# What you are asked to do
Everything from the line with "s.goto .reading 1#4" to the end of the data below must be returned exactly as it is, and nothing besides.

────

-- ==== Sys2Proof/Machine/Agents.lean ====
section
/-! DEFINITION. The agents (00_scope R12): the fixed sequences SEQ, HOST and EDGE follow (30_encoding R93, 42_dispatch
R170, 43_init R194), the steps without operation code (R94), and how a line of a trace is taken (R92). -/

namespace Sys2Proof.Machine

/-- An agent issues an operation word with ARG: the word is decoded and the operation runs. A reserved code is refused
(R90). -/
def issueWord (agent : Agent) (word : Byte) (arg : Arg) (s : State) : Host.Outcome State Fault Refusal :=
  match decode word arg with
  | .ok i => exec i (s.withPort { s.port with op := word, arg := arg, issuer := agent })
  | .error (.reservedCode code) => .refused (.reservedCode code)

/-- An agent issues an operation of its sequence, by its word and ARG (R80). -/
def issue (agent : Agent) (i : Instr) (s : State) : Host.Outcome State Fault Refusal :=
  issueWord agent (encode i).1 (encode i).2 s

/-- The operation SEQ issues at its pc, with its arguments (R93, R158, R160, R170); none at (Idle,0), where its step is
VECTOR, and at a pc the table does not list. -/
def seqInstr (s : State) : Option Instr :=
  match s.blk.pc.state, s.blk.pc.step.toNat with
  | .entry, 0 => some .rdflags
  | .entry, 1 => some .dsprdy
  | .entry, 2 => some .clrtick
  | .reading, 0 => some .rdh
  | .reading, 1 => some .rdl
  | .reading, 2 => some .rdh
  | .reading, 3 => some .rdl
  | .reading, 4 => some .asm32
  | .decoding, 0 => some .tzsub
  | .decoding, 1 => some .hms
  | .decoding, 2 => some .wday
  | .decoding, 3 => some .yearinit
  | .decoding, 4 => some .yearstep
  | .decoding, 5 => some .doyset
  | .decoding, 6 => some .febfix
  | .decoding, 7 => some .monscan
  | .rendering, 0 => some .clrbuf
  | .rendering, 1 => some (.drawtext Config.posTop (topLine s.blk.cm))
  | .rendering, 2 => some (.drawtext Config.posSecond (secondLine s.blk.cm))
  | .rendering, 3 => some (.drawtext (Config.posBottom (clockLine s.blk.cm)) (clockLine s.blk.cm))
  | .rendering, 4 => some .commit
  | .rendering, 5 => some .clrtick
  | .alarmHandling, 0 => some (.setlvl .relay s.cfg.relayOff)
  | .alarmHandling, 1 => some (.log .alarmFired)
  | .alarmHandling, 2 => some .clralr
  | _, _ => none

/-- The operation HOST issues at its position (R187, R194); none when INIT is complete. -/
def hostInstr (s : State) : Option Instr :=
  match s.boot.pos with
  | .step hpc =>
    match hpc.val with
    | 0 => some .unlockbkp
    | 1 => some .rstcause
    | 2 => some .rdsent
    | 3 => some .rstbkp
    | 4 => some (.selosc s.cfg.oscSource)
    | 5 => some .oscrdy
    | 6 => some (.cfgpre (prescDiv s.cfg))
    | 7 => some (.setcnt s.cfg.seed)
    | 8 => some (.setalr (alarmSeed s.cfg))
    | 9 => some .enirq
    | 10 => some .reghandler
    | 11 => some (.wrsent s.cfg.sentinel)
    | _ => some .waitsync
  | .oscTimeout => some (.log .oscTimeout)
  | .syncWait => some .waitsync
  | .done => none

/-- The operation EDGE issues (R168): the read of DIAG_PIN if an event waits, then the write of the inverse. -/
def edgeInstr (s : State) : Option Instr :=
  match s.edge.pos with
  | .rest => if 0 < s.edge.runs then some (.rdlvl .diag) else none
  | .toggle l => some (.setlvl .diag (!l))

/-- SEQ's turn. At (Idle,0) it is VECTOR if that is enabled (R150); otherwise SEQ is stuck there and nothing changes. -/
def seqMove (s : State) : Host.Outcome State Fault Refusal :=
  if s.blk.pc = ⟨.idle, 0#4⟩ then .next (if vectorEnabled s then enterVector s else s)
  else
    match seqInstr s with
    | some i => issue .seq i s
    | none => .fault .unlistedPc

/-- HOST's turn; past INIT it has no step and nothing changes (log 5). -/
def hostMove (s : State) : Host.Outcome State Fault Refusal :=
  match hostInstr s with
  | some i => issue .host i s
  | none => .next s

/-- EDGE's turn; with no event waiting, or where it may not preempt SEQ (R219), nothing changes. -/
def edgeMove (s : State) : Host.Outcome State Fault Refusal :=
  if s.edgeMay then
    match edgeInstr s with
    | some i => issue .edge i s
    | none => .next s
  else .next s

/-- CTR.INC (R42), if it is enabled. -/
def ctrInc (s : State) : State := if incEnabled s.cri then s.withCri (increment s.cri) else s

/-- CTR.SYNC (R43): RSF <- 1. -/
def ctrSync (s : State) : State := s.withCri { s.cri with rsf := true }

/-- HOST.DISPLAY_UP (R48): the display sink has completed its own initialisation. If that has failed, DISPLAY_READY "stays 0
for ever" (R48, R212) and the step is not enabled (log 36). -/
def displayUp (s : State) : State :=
  if s.side.sinkInit = some .failed then s
  else s.withSide { s.side with displayReady := true, sinkInit := some .ok }

/-- FC2 (R210, R212): the display sink's own initialisation fails, and HOST records the notice DISPLAY_INIT(FAILED). It ends in
this or in HOST.DISPLAY_UP (R247), so the step is enabled only before either (log 36). -/
def displayFailed (s : State) : Host.Outcome State Fault Refusal :=
  if s.side.sinkInit = none then
    issue .host (.log (.displayInit .failed)) (s.withSide { s.side with sinkInit := some .failed })
  else .next s

/-- HOST records the notice DISPLAY_INIT(OK), after HOST.DISPLAY_UP (R169, R210; log 28). -/
def displayNotice (s : State) : Host.Outcome State Fault Refusal :=
  if s.side.sinkInit = some .ok then issue .host (.log (.displayInit .ok)) s else .next s

/-- ENV.BACKUP_LOSS with the ENV.RESET that follows it (R240, R244): one move, since the spec "lets it occur only together
with a following ENV.RESET" (log 11). -/
def backupLoss (por pin : Bool) (s : State) : State := systemReset por pin (loseBackup s)

/-- ENV.EDGE, a rising edge of EDGE_PIN: one more run of EDGE is due (R168, log 14). The spec states no level of EDGE_PIN
after it: a free value (log 15). -/
def envEdge (s : State) : State :=
  ((s.withEdge { s.edge with runs := s.edge.runs + 1 }).withSide { s.side with edgePin := s.drawBit 0 }).drawn 1

/-- ENV.OSC, the selected oscillator's start (R186); with OSC = NONE there is none to start (log 12). -/
def envOsc (s : State) : State :=
  if s.cri.osc = .none then s else s.withEnv { s.env with oscReady := true }

/-- One move of the machine. -/
def takeMove (m : Move) (s : State) : Host.Outcome State Fault Refusal :=
  match m with
  | .seq => seqMove s
  | .host => hostMove s
  | .edge => edgeMove s
  | .displayFailed => displayFailed s
  | .displayNotice => displayNotice s
  | .ctrInc => .next (ctrInc s)
  | .ctrSync => .next (ctrSync s)
  | .displayUp => .next (displayUp s)
  | .reset por pin => .next (systemReset por pin s)
  | .backupLoss por pin => .next (backupLoss por pin s)
  | .envEdge => .next (envEdge s)
  | .envOsc => .next (envOsc s)

/-- A line of the trace: a move, or an operation word that an agent issues. -/
def takeLine (l : Line) (s : State) : Host.Outcome State Fault Refusal :=
  match l with
  | .move m => takeMove m s
  | .op agent word arg => issueWord agent word arg s

/-- The line the next step takes: the first of `sched`; with none left, a free choice among the moves (R12, log 4). -/
def nextLine (s : State) : Line :=
  match s.sched with
  | l :: _ => l
  | [] => .move (Config.freeMove s.draws)

/-- The state with that line taken off `sched`, or the free choice counted. -/
def lineTaken (s : State) : State :=
  match s.sched with
  | _ :: rest => s.withSched rest
  | [] => s.drawn 1

/-- The agent whose sequence lists the operation: EDGE for RDLVL, HOST for INIT's operations, else SEQ (R93, R227). -/
def agentOf (i : Instr) : Agent :=
  match i with
  | .rdlvl _ => .edge
  | .cfgpre _ | .setcnt _ | .setalr _ | .enirq | .rdsent | .wrsent _ | .rstbkp | .selosc _ | .waitsync
  | .unlockbkp | .rstcause | .oscrdy | .reghandler => .host
  | .rdh | .rdl | .clrtick | .clralr | .rdflags | .dsprdy | .clrbuf | .drawtext _ _ | .commit | .setlvl _ _ | .log _
  | .asm32 | .tzsub | .hms | .wday | .yearinit | .yearstep | .doyset | .febfix | .monscan => .seq

/-- HOST at step hpc of INIT. From hpc 3 on the domain is unlocked, as step 0 leaves it (R180, R194; log 6). -/
def atHpc (hpc : Fin 13) (s : State) : State :=
  let s' := s.hostGoto (.step hpc)
  if 3 ≤ hpc.val then s'.withCri { s.cri with bkpwe := true } else s'

/-- The state with the issuing agent where its sequence lists the operation (R93, R170, R194): how an operation is made
the next one (log 6). -/
def placeFor (i : Instr) (s : State) : State :=
  match i with
  | .unlockbkp => atHpc 0 s
  | .rstcause => atHpc 1 s
  | .rdsent => atHpc 2 s
  | .rstbkp => atHpc 3 s
  | .selosc _ => atHpc 4 s
  | .oscrdy => atHpc 5 s
  | .cfgpre _ => atHpc 6 s
  | .setcnt _ => atHpc 7 s
  | .setalr _ => atHpc 8 s
  | .enirq => atHpc 9 s
  | .reghandler => atHpc 10 s
  | .wrsent _ => atHpc 11 s
  | .waitsync => atHpc 12 s
  | .rdlvl _ =>
    (if s.cfg.edgePreempts then s else returnToIdle s).withEdge { pos := .rest, runs := max 1 s.edge.runs }
  | .rdflags => s.goto .entry 0#4
  | .dsprdy => s.goto .entry 1#4
  | .clrtick => s.goto .entry 2#4
  | .rdh => s.goto .reading 0#4
  | .rdl => s.goto .reading 1#4
  | .asm32 => s.goto .reading 4#4
  | .tzsub => s.goto .decoding 0#4
  | .hms => s.goto .decoding 1#4
  | .wday => s.goto .decoding 2#4
  | .yearinit => s.goto .decoding 3#4
  | .yearstep => s.goto .decoding 4#4
  | .doyset => s.goto .decoding 5#4
  | .febfix => s.goto .decoding 6#4
  | .monscan => s.goto .decoding 7#4
  | .clrbuf => s.goto .rendering 0#4
  | .drawtext _ _ => s.goto .rendering 1#4
  | .commit => s.goto .rendering 4#4
  | .setlvl _ _ => s.goto .alarmHandling 0#4
  | .log _ => s.goto .alarmHandling 1#4
  | .clralr => s.goto .alarmHandling 2#4

/-- The state whose next line is the operation word `w`, ARG zero, issued by the agent whose sequence lists it and with
that agent in place. A reserved code has no place: it is issued as it is and refused (R90). -/
def withWord (s : State) (nbits w : Nat) : State :=
  match decodeTableWord nbits w with
  | some i =>
    let s' := placeFor i s
    s'.withSched (.op (agentOf i) (BitVec.ofNat 8 w) Arg.zero :: s.sched)
  | none => s.withSched (.op .seq (BitVec.ofNat 8 w) Arg.zero :: s.sched)

end Sys2Proof.Machine
end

────

# Written answer
  | .rdl => s.goto .reading 1#4
  | .asm32 => s.goto .reading 4#4
  | .tzsub => s.goto .decoding 0#4
  | .hms => s.goto .decoding 1#4
  | .wday => s.goto .decoding 2#4
  | .yearinit => s.goto .decoding 3#4
  | .yearstep => s.goto .decoding 4#4
  | .doyset => s.goto .decoding 5#4
  | .febfix => s.goto .decoding 6#4
  | .monscan => s.goto .decoding 7#4
  | .clrbuf => s.goto .rendering 0#4
  | .drawtext _ _ => s.goto .rendering 1#4
  | .commit => s.goto .rendering 4#4
  | .setlvl _ _ => s.goto .alarmHandling 0#4
  | .log _ => s.goto .alarmHandling 1#4
  | .clralr => s.goto .alarmHandling 2#4

/-- The state whose next line is the operation word `w`, ARG zero, issued by the agent whose sequence lists it and with
that agent in place. A reserved code has no place: it is issued as it is and refused (R90). -/
def withWord (s : State) (nbits w : Nat) : State :=
  match decodeTableWord nbits w with
  | some i =>
    let s' := placeFor i s
    s'.withSched (.op (agentOf i) (BitVec.ofNat 8 w) Arg.zero :: s.sched)
  | none => s.withSched (.op .seq (BitVec.ofNat 8 w) Arg.zero :: s.sched)

end Sys2Proof.Machine
end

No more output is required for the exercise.